Studio album by Liza Minnelli
- Released: 1969 (FRA) January 26, 1970 (US)
- Recorded: August 1968, Los Angeles and November 1968, New York City
- Genre: Pop, vocal, traditional
- Length: 32:06
- Label: A&M
- Producer: Larry Marks

Liza Minnelli chronology
| Liza Minnelli (1968) | Come Saturday Morning (1969) | New Feelin' (1970) |

Singles from Come Saturday Morning
- "Love Story" Released: February 13, 1970;

= Come Saturday Morning (Liza Minnelli album) =

Come Saturday Morning (released in the UK as Introducing Liza Minnelli) is the fifth studio album by American singer and actress Liza Minnelli. It was released in 1969 by A&M Records, and marked her second project with the label. The record continued the stylistic shift she had begun on her previous album, moving away from Broadway standards toward contemporary pop, soft rock, and singer-songwriter material.

The album appeared shortly after Minnelli's breakthrough as a film actress in The Sterile Cuckoo (1969), for which she received an Academy Award nomination for Best Actress. Its title song, originally performed by the Sandpipers on the film's soundtrack, was also nominated for Best Original Song at the 1970 Oscars, bringing added attention to the release.

Although Come Saturday Morning did not chart, Cash Box reported that it was receiving excellent advance orders in Canada. The album was well received by critics, who praised Minnelli's interpretations of both contemporary material and older standards. In 2008, the complete tracklist in the original order was included in the compilation The Complete A&M Recordings.

==Background==
Around 1969, the music industry was undergoing changes in public taste regarding music. The Broadway songs for which Liza Minnelli was known were usually overshadowed by popular artists' productions by record labels, prioritizing music genres like rock and artists like John Lennon, Paul McCartney, Burt Bacharach, and Hal David. In this changing context, Liza Minnelli began to change her repertoire. In her self-titled previous release, she recorded songs by artists like Randy Newman and Sonny Bono. Despite this, Liza Minnelli album did not achieve commercial success, making the record label hesitant to release albums by the singer.
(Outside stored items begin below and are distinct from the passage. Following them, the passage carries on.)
-- ==== Sys2Proof/Laws/Fields.lean ====
section
/-! SUPPORT. The fields of a command word put together from its fields (30_encoding R91). -/

namespace Sys2Proof

theorem wordOf_toNat {op m f2 f1 f0 : Nat} (hop : op < 2 ^ 8) (hm : m < 2 ^ 8) (h2 : f2 < 2 ^ 16) (h1 : f1 < 2 ^ 16)
    (h0 : f0 < 2 ^ 16) :
    (wordOf op m f2 f1 f0).toNat = op * 2 ^ 56 + m * 2 ^ 48 + f2 * 2 ^ 32 + f1 * 2 ^ 16 + f0 := by
  unfold wordOf
  rw [BitVec.toNat_ofNat, Nat.mod_eq_of_lt]
  omega

/-- The slice of `len` bits at `pos` as a number. -/
theorem slice_toNat (w : Word) (pos len : Nat) : (w.extractLsb' pos len).toNat = w.toNat / 2 ^ pos % 2 ^ len := by
  rw [BitVec.extractLsb'_toNat, Nat.shiftRight_eq_div_pow]

theorem fields_wordOf {op m f2 f1 f0 : Nat} (hop : op < 2 ^ 8) (hm : m < 2 ^ 8) (h2 : f2 < 2 ^ 16) (h1 : f1 < 2 ^ 16)
    (h0 : f0 < 2 ^ 16) :
    opField (wordOf op m f2 f1 f0) = op ∧ mField (wordOf op m f2 f1 f0) = m ∧ f2Field (wordOf op m f2 f1 f0) = f2 ∧
      f1Field (wordOf op m f2 f1 f0) = f1 ∧ f0Field (wordOf op m f2 f1 f0) = f0 := by
  have hw := wordOf_toNat hop hm h2 h1 h0
  unfold opField mField f2Field f1Field f0Field
  rw [slice_toNat, slice_toNat, slice_toNat, slice_toNat, slice_toNat, hw]
  refine ⟨?_, ?_, ?_, ?_, ?_⟩ <;> omega

theorem fitsField_iff (n : Nat) : fitsField n = true ↔ n < 2 ^ 16 := by simp [fitsField]

theorem fitsMod_iff (n : Nat) : fitsMod n = true ↔ n < 2 ^ 8 := by simp [fitsMod]

end Sys2Proof
end

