theorem slot_length (hwf : mem.wf = true) (hl : m.Layout cfg) (hk : k.Fits m) {t : Nat} (ht : t ∈ k.targets) (i : Nat) :
    (k.slot m mem t i).length = m.size t := by
  rw [RecCase.slot, List.length_take, List.length_map, (scratch_getElem hwf hl.data_pos).1,
    Nat.min_eq_left (size_le_first hl hk ht)]

theorem slot_getD (hwf : mem.wf = true) (hl : m.Layout cfg) (hk : k.Fits m) {t : Nat} (ht : t ∈ k.targets) (i : Nat) {o : Nat}
    (ho : o < m.size t) : (k.slot m mem t i).getD o 0 = k.byteAt m mem i o := by
  have hfirst := ho.trans_le (size_le_first hl hk ht)
  have hrow := (scratch_getElem (k := k) (form := (bkd m.backend.toNat).form) hwf hl.data_pos).2 o hfirst
  simp only [synColumn_eq_synByte hwf hl.data_pos _ _ hfirst] at hrow
  rw [List.getD_eq_getElem?_getD, RecCase.slot, List.getElem?_take_of_lt ho, List.getElem?_map, hrow]
  rfl

/-- The writes of the copy-out do not meet: the targets are different columns. -/
theorem slots_disjoint (hwf : mem.wf = true) (hl : m.Layout cfg) (hd : m.disjointCols = true) (hk : k.Fits m) :
    (k.targets.zipIdx.map fun t => (m.base t.1, k.slot m mem t.1 t.2)).Pairwise
      fun p q => ∀ a, p.1 ≤ a ∧ a < p.1 + p.2.length → ¬ (q.1 ≤ a ∧ a < q.1 + q.2.length) := by
  have hinc := hk.increasing
  rw [← List.zipIdx_map_fst 0 k.targets, List.pairwise_map] at hinc
  refine List.pairwise_map.2 (hinc.imp_of_mem fun {t u} ht hu hlt a => ?_)
  have ht' := List.fst_mem_of_mem_zipIdx ht
  have hu' := List.fst_mem_of_mem_zipIdx hu
  rw [slot_length hwf hl hk ht', slot_length hwf hl hk hu']
  exact disjointCols_holds hd (hk.data _ ht').2 (hk.data _ hu').2 hlt.ne

/-- A target column receives the bytes of its slot (44_reconstruction R235, R236). -/
theorem read_recover_in (hwf : mem.wf = true) (hl : m.Layout cfg) (hd : m.disjointCols = true) (hk : k.Fits m) {i t o : Nat}
    (hi : k.targets[i]? = some t) (ho : o < m.size t) :
    (k.recover (bkd m.backend.toNat).form m mem).read (m.base t + o) = k.byteAt m mem i o := by
  have ht := List.mem_of_getElem? hi
  have hslot := List.mem_map_of_mem (f := fun t : Nat × Nat => (m.base t.1, k.slot m mem t.1 t.2))
    (List.mk_mem_zipIdx_iff_getElem?.2 hi)
  rw [recover_eq, ← slot_getD hwf hl hk ht i ho]
  exact writes_in _ _ hslot ((slot_length hwf hl hk ht i).symm ▸ ho) (slots_disjoint hwf hl hd hk)

/-- Bytes outside the target columns stay (44_reconstruction R237). -/
theorem read_recover_out (hwf : mem.wf = true) (hl : m.Layout cfg) (hk : k.Fits m) {a : Nat}
    (ha : ∀ t ∈ k.targets, ¬ m.holds t a) : (k.recover (bkd m.backend.toNat).form m mem).read a = mem.read a := by
  rw [recover_eq]
  refine writes_out _ fun w hw => ?_
  obtain ⟨t, ht, rfl⟩ := List.mem_map.1 hw
  have ht' := List.fst_mem_of_mem_zipIdx ht
  have hlen := slot_length hwf hl hk ht' t.2
  rw [RecCase.slot] at hlen
  rw [hlen]
  exact ha _ ht'

end

/-- An explicit command whose targets fit the map: the registers it writes, the target columns, and the rest of memory
(44_reconstruction R235 to R237, R270, R271). -/
theorem exec_explicit_effect {s : State} {k : RecCase} (hs : s.Computes) (hk : k.Fits s.here.map) :
    ∃ mem : Memory,
      exec k.instr s = .next { s.put { s.here with
        res := Word.ofNat (2 ^ k.targets.length - 1)
        map := { s.here.map with missingdata := BitVec.ofNat 2 k.targets.length, missingparity := 0 } } with mem := mem } ∧
      (∀ i t, k.targets[i]? = some t → ∀ o, o < s.here.map.size t →
        mem.read (s.here.map.base t + o) = k.byteAt s.here.map s.mem i o) ∧
      ∀ a, (∀ t ∈ k.targets, ¬ s.here.map.holds t a) → mem.read a = s.mem.read a := by
  obtain ⟨-, hdisjoint, -⟩ := hs.own
  exact ⟨_, exec_explicit hs hk, fun i t hi o => read_recover_in hs.inv.mem_wf hs.layout hdisjoint hk hi,
    fun a => read_recover_out hs.inv.mem_wf hs.layout hk⟩

/-- `exec_explicit_effect` for two targets and the bytes of both. -/
theorem exec_two_targets {s : State} {k : RecCase} {x y : Nat} {dx dy : Nat → Byte} (hs : s.Computes) (hk : k.Fits s.here.map)
    (ht : k.targets = [x, y])
    (hsolve : ∀ o, k.solve (bkd s.here.map.backend.toNat).form s.here.map (s.here.map.synByte s.mem .P [x, y] o)
      (s.here.map.synByte s.mem .Q [x, y] o) (s.here.map.synByte s.mem .R [x, y] o) = [dx o, dy o]) :
    ∃ mem : Memory,
      exec k.instr s = .next { s.put { s.here with
        res := 0x3, map := { s.here.map with missingdata := 2, missingparity := 0 } } with mem := mem } ∧
      (∀ o, o < s.here.map.size x → mem.read (s.here.map.base x + o) = dx o) ∧
      (∀ o, o < s.here.map.size y → mem.read (s.here.map.base y + o) = dy o) ∧
      ∀ a, ¬ s.here.map.holds x a → ¬ s.here.map.holds y a → mem.read a = s.mem.read a := by
  obtain ⟨mem, hexec, hin, hout⟩ := exec_explicit_effect hs hk
  rw [ht] at hexec hin hout
  have hbyte (i o : Nat) : k.byteAt s.here.map s.mem i o = [dx o, dy o].getD i 0 := by rw [RecCase.byteAt, ht, hsolve]
  exact ⟨mem, hexec, fun o ho => (hin 0 x rfl o ho).trans (hbyte 0 o), fun o ho => (hin 1 y rfl o ho).trans (hbyte 1 o),
    fun a hx hy => hout a (by simpa using ⟨hx, hy⟩)⟩

/-! ### The closed forms by division (44_reconstruction R246, R250) -/

theorem aCoef_eq (m : ColMap) (c : Nat) : m.aCoef c = powZ (m.dist c) := coef_Q m c

theorem eq_gfdiv {a b x : Byte} (hb : b ≠ 0) (h : gfmul b x = a) : x = gfdiv a b := by
  rw [← h, gfdiv, gfmul_comm b, gfmul_assoc, gfmul_inv hb, gfmul_one]

theorem first_of_sum_weighted {A : Type} [CommRing A] {u v P S x y : A} (h : P = x + y ∧ S = u * x + v * y) :
    (u - v) * x = S - v * P := by
  obtain ⟨rfl, rfl⟩ := h
  ring

theorem first_of_weighted_weighted {A : Type} [CommRing A] {u v Q R x y : A}
    (h : Q = u * x + v * y ∧ R = u * u * x + v * v * y) : u * (v - u) * x = v * Q - R := by
  obtain ⟨rfl, rfl⟩ := h
  ring

theorem solveWithP_first {form : Form} {k : Int} {ex ey : Nat} {P S x y : Byte} (hne : powZ (k * ex) ≠ powZ (k * ey))
    (h : solveWithP form k ex ey P S = [x, y]) :
    x = gfdiv (S ^^^ gfmul (powZ (k * ey)) P) (powZ (k * ex) ^^^ powZ (k * ey)) :=
  eq_gfdiv (xor_ne_zero hne) (@first_of_sum_weighted GF gfRing _ _ _ _ _ _ ((solveWithP_iff form hne P S x y).2 h))

theorem solveQR_first {form : Form} {ex ey : Nat} {Q R x y : Byte} (hne : powZ ex ≠ powZ ey)
    (h : solveQR form ex ey Q R = [x, y]) :
    x = gfdiv (gfmul (powZ ey) Q ^^^ R) (gfmul (powZ ex) (powZ ex ^^^ powZ ey)) := by
  rw [BitVec.xor_comm (powZ ex)]
  have hpivot := (gfmul_eq_zero_iff (powZ ex) (powZ ey ^^^ powZ ex)).not.2 (not_or.2 ⟨powZ_ne_zero _, xor_ne_zero hne.symm⟩)
  exact eq_gfdiv hpivot (@first_of_weighted_weighted GF gfRing _ _ _ _ _ _ ((solveQR_iff form hne Q R x y).2 h))

/-! ### The statements -/

/-- Settles O53: the one target receives the syndrome times a power of 2. -/
theorem recOneTarget : Obligations.RecOneTarget := by
  intro s x hs hp hn m restores
  have hone {k : RecCase} {dx : Nat → Byte} (hk : k.targets = [x]) (hneeds : k.needs ≤ m.p)
      (hdx : ∀ o, k.byteAt m s.mem 0 o = dx o) : restores k.instr dx := by
    obtain ⟨mem, hexec, hin, hout⟩ := exec_explicit_effect (k := k) hs
      ⟨hneeds, by simpa [hk] using ⟨hp, hn⟩, by simp [hk]⟩
    simp only [hk, List.forall_mem_singleton] at hexec hin hout
    exact ⟨mem, hexec, fun o ho => (hin 0 x rfl o ho).trans (hdx o), hout⟩
  exact ⟨hone (k := .p x) rfl hs.layout.parity_pos fun _ => rfl,
    fun h2 => hone (k := .q x) rfl h2 fun _ => mlog_m255 _ _ _,
    fun h3 => hone (k := .r x) rfl h3 fun _ => mlog_m255 _ _ _⟩

/-- Settles O54: the solver's exponents unreduced, and the closed forms from the systems it solves. -/
theorem recTwoTargets : Obligations.RecTwoTargets := by
  intro s x y hs hp hxy hn m ex ey P Q R restores tQ xPQ tR xPR ld xQR yQR
  obtain ⟨hne, hne2⟩ := weights_differ hs.layout.data_le hp hxy hn
  have hfits {k : RecCase} (ht : k.targets = [x, y]) (hk : k.needs ≤ m.p) : k.Fits m :=
    ⟨hk, by simpa [ht] using ⟨⟨hp, hxy.trans hn⟩, hp.trans hxy.le, hn⟩, by simpa [ht] using hxy⟩
  have hPQ (form : Form) (o : Nat) : solveWithP form 1 (m.dist x) (m.dist y) (P o) (Q o) = [xPQ o, P o ^^^ xPQ o] := by
    rw [solveWithP_eq]
    simp only [one_mul, neg_mul]
    rfl
  have hPR (form : Form) (o : Nat) : solveWithP form 2 (m.dist x) (m.dist y) (P o) (R o) = [xPR o, P o ^^^ xPR o] :=
    solveWithP_eq _ _ _ _ _ _
  have hQR (form : Form) (o : Nat) : solveQR form (m.dist x) (m.dist y) (Q o) (R o) = [xQR o, yQR o] :=
    solveQR_eq _ _ _ _ _
  refine ⟨fun h2 => ⟨exec_two_targets (k := .pq x y) hs (hfits rfl h2) rfl (hPQ _), fun o => ?pq⟩, fun h3 =>
    ⟨exec_two_targets (k := .pr x y) hs (hfits rfl h3) rfl (hPR _), fun o => solveWithP_first hne2 (hPR .log o),
      exec_two_targets (k := .qr x y) hs (hfits rfl h3) rfl (hQR _), fun o => ?qr⟩⟩
  case pq =>
    have h := solveWithP_first (by simpa only [one_mul] using hne) (hPQ .log o)
    simpa only [aCoef_eq, one_mul] using h
  case qr => simpa only [aCoef_eq] using solveQR_first hne (hQR .log o)
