/-- The meter (R277–R285). `chMains` and `chLost` are the window selection and the mains lock that the channel in progress began with; `calOn`
and `calTo` are the channel and the target of the calibration commanded last; `cellE` is the sum of the A_d at the last frame latch, in nJ, `eFrom`
its value at the latch nearest the window's start, `eOpen` that this latch is still to come, and `eWait` a window whose end waits for its
nearest latch, with E_in, N and whether the meter was stale at its end (R283). -/
structure Meter where
  calFs  : BitVec 16
  calCh  : BitVec 4
  mains  : BitVec 2
  cont   : Bool
  go     : Bool
  mask   : BitVec 16
  stale  : Bool
  syncLost : Bool
  rej    : Bool
  calErr : Bool
  done   : Bool
  calDone : Bool
  ch     : BitVec 4
  edgeRej : BitVec 16
  win    : BitVec 20
  ofs    : Vector (BitVec 24) 16
  gain   : Vector (BitVec 24) 16
  data   : Vector MtrData 16
  phase  : MtrPhase
  calCmd : BitVec 4
  calPend : BitVec 4
  scanCnt : BitVec 4
  winN   : Nat
  chMains : BitVec 2
  chLost : Bool
  calOn  : BitVec 4
  calTo  : BitVec 16
  cellE  : Nat
  eFrom  : Nat
  eOpen  : Bool
  eWait  : Option (Nat × Nat × Bool)
  lastEdge : Option Nat
  period : Nat
  edges  : Nat
  c0     : Option Int
  c1     : Int
  pIn    : Nat
  k      : Nat
  kGood  : Bool
  plaus  : BitVec 4
  kRun   : Nat
  recal  : BitVec 16
  gated  : Bool
  inEnergy : DWord
  inFrac : Nat
  sharedUj : DWord
  sharedPj : Int
  sharedIn : DWord
  sharedWin : Int
  sharedInPj : Int
deriving DecidableEq, Repr, Inhabited

/-- What a PMBus transaction is for (R53–R55, R130, R376). -/
inductive BusOp where
  | poll (kind : PollKind)
  | ara
  | statusWord
  | trim (mv : Nat)
  | offNow
  | init (stepNo : Nat)
  | clearFaults
  | statusVout
  | statusIout
deriving DecidableEq, Repr, Inhabited

/-- A PMBus transaction, queued or in progress; `data` is what a write carries once it is on the bus (Table 02-8). -/
structure BusTxn where
  op   : BusOp
  conv : Fin 5
  retried : Bool
  data : BitVec 16
deriving DecidableEq, Repr, Inhabited

/-- A stage-1 converter as Dorgus knows it (R53, R129–R131). -/
structure Conv5 where
  absent   : Bool
  verified : Bool
  expo     : Int
  cmdMv    : Nat
  want     : Option Nat
  avsOut   : Bool
  avsRetry : Bool
  badPolls : Nat
  voutMv   : Nat
  mismPend : Bool
  vin      : BitVec 16
  temp     : BitVec 16
  iout     : BitVec 16
  addr     : BitVec 7
deriving DecidableEq, Repr, Inhabited

/-- PMBus and AVSBus (R52–R56, R421, R422). -/
structure Bus where
  convEn : BitVec 5
  speed  : BitVec 2
  alert  : Bool
  cfgRej : Bool
  lastConv : BitVec 3
  lastSw : BitVec 16
  conv   : Vector Conv5 5
  cur    : Option BusTxn
  waitRetry : Bool
  queue  : List BusTxn
  avsEn  : Bool
  virBase : BitVec 6
  irComp : Byte
  trimHyst : BitVec 4
  trimEn : Bool
  avsNew : Option Word
  lastVin : Option (BitVec 16)
deriving DecidableEq, Repr, Inhabited

/-! ### Arbiter, links, tests -/

/-- A loan of lent budget (R230). -/
structure Loan where
  lender : Dom
  borrower : Dom
  grains : Nat
deriving DecidableEq, Repr, Inhabited

/-- A grant computed by a regrant and waiting for its commit (R22). -/
structure Grant where
  dom  : Dom
  g    : Nat
  fceil : Nat
  freq : Option Nat
  breach : Bool
deriving DecidableEq, Repr, Inhabited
With the success of songs from the rock musical Hair in 1969 (such as "Aquarius/Let the Sunshine In" by 5th Dimension), A&M decided to have Minnelli record the song "Frank Mills" from the soundtrack and released it as a standalone single, but it also did not achieve success. Subsequently, Minnelli landed the lead role in the film The Sterile Cuckoo, which premiered in October 1969. The theme song, "Come Saturday Morning," was performed on the soundtrack by the group Sandpipers. When the nominations for the 1970 Oscars were announced in early 1970, Minnelli received a nomination for Best Actress, and "Come Saturday Morning" was nominated for Best Original Song, leading the record label to believe that it was finally the right time to release an album by the singer.

==Production and recording==
The recordings took place during three sessions in August 1969 (on the 8th, 29th, and 30th), with the first at Western Records and the last two at Columbia Records Studios. There was also a session at A&R, in Manhattan. The album was produced by Larry Marks and arranged by Dick Hazard, Michael Colombier, Bob Thompson, and Peter Matz. Ray Gerhardt handled the audio engineering. The album's design is by Corporate Head, art direction by Tom Wilkes, and photography by Guy Webster.

Musically, it resembles its predecessor, combining popular music genres of the time, such as soft rock. The tracklist includes songs that were popular at that moment, such as "MacArthur Park" by Richard Harris, "Didn't We" by Jimmy Webb, the recent hit by Peter, Paul & Mary, "Leavin' on a Jet Plane," and songs by Newman, Gordon Lightfoot, Aretha Franklin, and Harry Nilsson. The rest of the compositions are the same mix of mainly then-current pop/rock and singer-songwriters songs with a couple of Broadway/Vaudevillian songs that made up the previous album.

== Release details ==
On December 20, 1969, Record World reported that on the occasion of Minnelli's show at the Olympia, Polydor was issuing the LP in France. The following month, on January 31, 1970, Billboard featured an advertisement for the album in its issue, announcing its release for February.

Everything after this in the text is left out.